* Exercise data
☆ ☆ ☆ ☆ ☆
/-- The role that a registered credential gives (R399). -/
def Island.roleOf (i : Island) (key : Nat) : Option Role :=
  if i.owner = some key then some .owner
  else ((i.creds.filter (fun e => e.2 == some key)).head?).map (fun e => .tenant e.1)

/-- The KEY_CLASS under which a credential is trusted (R391): the owner's key has its class; a tenant's credential has none that
the spec names (free, log 10). -/
def Role.cls : Role → Nat
  | .owner => 2
  | .tenant _ => Config.tenantClass

/-- PEER_SIG (R399): a session is authenticated once the requester's signature in FINISH and its envelope over the FINISH
transcript hash have both verified under a registered credential. -/
def State.peerSig (s : State) (d : Part) (n : Nat) (env : List Byte) : State :=
  s.inSession d n (fun x s =>
    let role := if x.cred = some (envKey env) ∧ envVerifies env 4 x.hash = true then (s.isl d).roleOf (envKey env) else none
    match role.filter (fun r => envClass env == r.cls) with
    | some r => (s.modSession d n (fun y => { y with role := some r })).spdm d x.tr (.peerSig true)
    | none => s.spdm d x.tr (.peerSig false))

/-! ### Island commands (R400, Table 15.5) -/

namespace Res
def OK : Nat := 0
def DENIED : Nat := 1
def BAD : Nat := 2
def STATE : Nat := 3
def BUSY : Nat := 4
end Res

/-- An answer; DENIED and STATE set CMD_REFUSED (the end-point has no SEC_ registers). -/
def State.islandAns (s : State) (d : Part) (ses r : Nat) (data : List Nat) : State :=
  let s1 := if d = .sw ∧ (r = Res.DENIED ∨ r = Res.STATE) then s.set .sw F.SEC_STATUS_CMD_REFUSED 1 else s
  s1.emit (.island d ses r data)

/-- Who may give a command. -/
inductive Cred where
  | any
  | owner
  | tenant (t : Nat)
  | ownerOr (t : Nat)
deriving DecidableEq, Repr

/-- Tenant 0's credential is the owner's (R395). -/
def Session.may (x : Session) : Cred → Bool
  | .any => true
  | .owner => x.role == some .owner
  | .tenant t => x.role == some (.tenant t) || (t == 0 && x.role == some .owner)
  | .ownerOr t => x.role == some .owner || x.role == some (.tenant t)

/-- A command of a session: its answer is BUSY while a TENANT_REMOVE is being carried out, DENIED for the wrong credential,
BAD when it is malformed; else `go` runs. Outside an established session no command is accepted. -/
def State.islandCmd (s : State) (d : Part) (ses : Nat) (bad : Bool) (c : Cred) (go : State → State) : State :=
  match s.session d ses with
  | none => s.islandAns d ses Res.DENIED []
  | some x =>
    if ! x.open_ then s.islandAns d ses Res.DENIED []
    else if ! (s.isl d).removing.isEmpty then s.islandAns d ses Res.BUSY []
    else if ! x.may c then s.islandAns d ses Res.DENIED []
    else if bad then s.islandAns d ses Res.BAD []
    else go s

def State.okAns (s : State) (d : Part) (ses : Nat) : State := s.islandAns d ses Res.OK []
def State.stateAns (s : State) (d : Part) (ses : Nat) : State := s.islandAns d ses Res.STATE []

def State.exists_ (s : State) (t : Nat) : Bool := s.get .sw (F.SEC_TENANT_EXISTS t) == 1

/-- A tenant comes into being: its credential, its master key, live epoch 0 (R395). -/
def State.makeTenant (s : State) (t : Nat) (key : Nat) : State :=
  ((s.draw).modIsl .sw (fun i => { i with
    creds := if t = 0 then i.creds else SMap.put none i.creds t (some key),
    masters := SMap.put none i.masters t (some s.fresh) })).modDev .sw (fun v => v.setReg (A.SEC_TENANT t) (2 ^ 63))

def State.ownerSet (s : State) (ses : Nat) (bad : Bool) (key : Nat) : State :=
  s.islandCmd .sw ses bad .any (fun s =>
    match s.session .sw ses with
    | some x =>
      if x.tr ≠ 0 then s.islandAns .sw ses Res.DENIED []
      else if (s.isl .sw).owner.isSome then s.stateAns .sw ses
      else (((s.modIsl .sw (fun i => { i with owner := some key })).set .sw F.SEC_MODE_OWNED 1).makeTenant 0 key).okAns .sw ses
    | none => s)

def State.ownerClear (s : State) (ses : Nat) (bad : Bool) : State :=
  s.islandCmd .sw ses bad .owner (fun s => (s.modIsl .sw (fun i => { i with clearDue := true })).okAns .sw ses)

def State.tenantCreate (s : State) (ses : Nat) (bad : Bool) (t key : Nat) : State :=
  s.islandCmd .sw ses (bad || t == 0 || decide (63 < t)) .owner (fun s =>
    if s.exists_ t then s.stateAns .sw ses else (s.makeTenant t key).okAns .sw ses)

/-- R410: what must hold before a tenant is removed. -/
def State.removable (s : State) (t : Nat) : Bool :=
  let v := s.dev .sw
  (match s.sw.load with
    -- a core that is LOADING holds the program that is being copied into it
    | some l => s.get .sw F.SEQ_LOAD_STATUS_STATE != 2 || hTenant (Memory.bytes v.mem l.image 128) != t
    | none => true)
  && (List.range 64).all (fun n => s.coreTenant n != t || s.coreState n == CoreSt.LOADING ||
      ! [CoreSt.LOADED, CoreSt.RUNNING, CoreSt.HALTING, CoreSt.HALTED].contains (s.coreState n))
  && (t == 0 || (List.range 1024).all (fun q => ! (v.on (F.HIF_SQ_B_ENABLE q) && v.get (F.HIF_SQ_B_FUNC q) == t)
      && ! (v.on (F.HIF_CQ_B_ENABLE q) && v.get (F.HIF_CQ_B_FUNC q) == t)))
  && (List.range 256).all (fun w => ! (v.get (F.RED_WIN_A_TENANT w) == t && v.get (F.RED_WIN_STATUS_STATE w) == 1))

/-- A queue's key is destroyed (Table 15.3); number 1,024 + q for a CQ. -/
def State.dropKey (s : State) (k : Nat) : State :=
  { s with sw := { s.sw with hif := { s.sw.hif with queueKeys := SMap.put none s.sw.hif.queueKeys k none } } }

/-- The queue keys of a tenant are destroyed with its K_t. -/
def State.dropKeys (s : State) (t : Nat) : State :=
  (List.range 1024).foldl (fun a q =>
    let a1 := if a.get .sw (F.HIF_SQ_B_FUNC q) = t then a.dropKey q else a
    if a.get .sw (F.HIF_CQ_B_FUNC q) = t then a1.dropKey (1024 + q) else a1) s

/-- TENANT_REMOVE (R410): the tenant is REMOVING and its keys are gone; the answer follows when its last tile is free. Tenant 0
exists whenever the device is owned (R395), so that its removal answers STATE. -/
def State.tenantRemove (s : State) (m : SesMsg) (bad : Bool) (t : Nat) : State :=
  let ses := m.id
  s.islandCmd .sw ses (bad || decide (63 < t)) (.ownerOr t) (fun s =>
    if t = 0 || ! s.exists_ t || ! s.removable t then s.stateAns .sw ses
    else ((s.modIsl .sw (fun i => { i with
        masters := SMap.put none i.masters t none, removing := i.removing ++ [(t, m)] })).dropKeys t).set .sw (F.SEC_TENANT_REMOVING t) 1)

/-- The credential for program keys of a tenant. -/
def progCred (t : Nat) : Cred := if t = 0 then .owner else .tenant t

def State.progkeyAdd (s : State) (ses : Nat) (bad : Bool) (t key : Nat) : State :=
  s.islandCmd .sw ses (bad || decide (63 < t)) (progCred t) (fun s =>
    let ks := SMap.at [] (s.isl .sw).progKeys t
    if ! s.exists_ t ∨ 8 ≤ ks.length then s.stateAns .sw ses
    else
      let ks' := if ks.contains key then ks else ks ++ [key]
      ((s.modIsl .sw (fun i => { i with progKeys := SMap.put [] i.progKeys t ks' })).set .sw (F.SEC_TENANT_PROG_KEYS t)
        ks'.length).okAns .sw ses)

def State.progkeyDel (s : State) (ses : Nat) (bad : Bool) (t key : Nat) : State :=
  s.islandCmd .sw ses (bad || decide (63 < t)) (progCred t) (fun s =>
    let ks := SMap.at [] (s.isl .sw).progKeys t
    if ! ks.contains key then s.stateAns .sw ses
    else
      ((s.modIsl .sw (fun i => { i with progKeys := SMap.put [] i.progKeys t (ks.erase key) })).set .sw
        (F.SEC_TENANT_PROG_KEYS t) (ks.length - 1)).okAns .sw ses)

/-- ROLLBACK_SET (R393): a minimum never falls, and up to 1,024 are held. -/
def State.rollbackSet (s : State) (ses : Nat) (bad : Bool) (p version : Nat) : State :=
  s.islandCmd .sw ses (bad || decide (2 ^ 32 ≤ p) || decide (2 ^ 32 ≤ version)) .owner (fun s =>
    let i := s.isl .sw
    if version < i.minOf p ∨ (1024 ≤ i.minima.length ∧ SMap.at 0 i.minima p = 0) then s.stateAns .sw ses
    else (s.modIsl .sw (fun i => { i with minima := SMap.put 0 i.minima p version })).okAns .sw ses)

def State.epochAdvance (s : State) (ses : Nat) (bad : Bool) (t : Nat) : State :=
  s.islandCmd .sw ses (bad || decide (63 < t)) (.ownerOr t) (fun s =>
    let v := s.dev .sw
    if ! s.exists_ t || v.on (F.SEC_TENANT_PREV_HELD t) then s.stateAns .sw ses
    else
      let e := v.get (F.SEC_TENANT_LIVE_EPOCH t)
      (s.setDev .sw (((v.set (F.SEC_TENANT_PREV_EPOCH t) e).set (F.SEC_TENANT_PREV_HELD t) 1).set
        (F.SEC_TENANT_LIVE_EPOCH t) (e + 1))).okAns .sw ses)

/-- The commands of a submission queue issue nothing more and leave no completion entry (R349, R403). -/
def State.silence (s : State) (q : Nat) : State :=
  let mine := s.sw.hif.cmds.filter (fun c => c.q == q)
  let sw1 : Switch := { s.sw with
    hif := { s.sw.hif with cmds := s.sw.hif.cmds.map (fun (c : Cmd) => if c.q = q then { c with silent := true } else c) }
    emits := s.sw.emits.filter (fun e => ! mine.any (fun c => c.emit == some e.id)) }
  let s1 : State := { s with sw := sw1 }
  s1.modDev .sw (fun v => v.giveUp (fun (p : Pend) => p.agent == Agent.host q))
☆ ☆ ☆ ☆ ☆
* Problem to solve
Find the lines in the data that include "program", then copy each of them.

* Reply
    -- a core that is LOADING holds the program that is being copied into it
/-- The credential for program keys of a tenant. -/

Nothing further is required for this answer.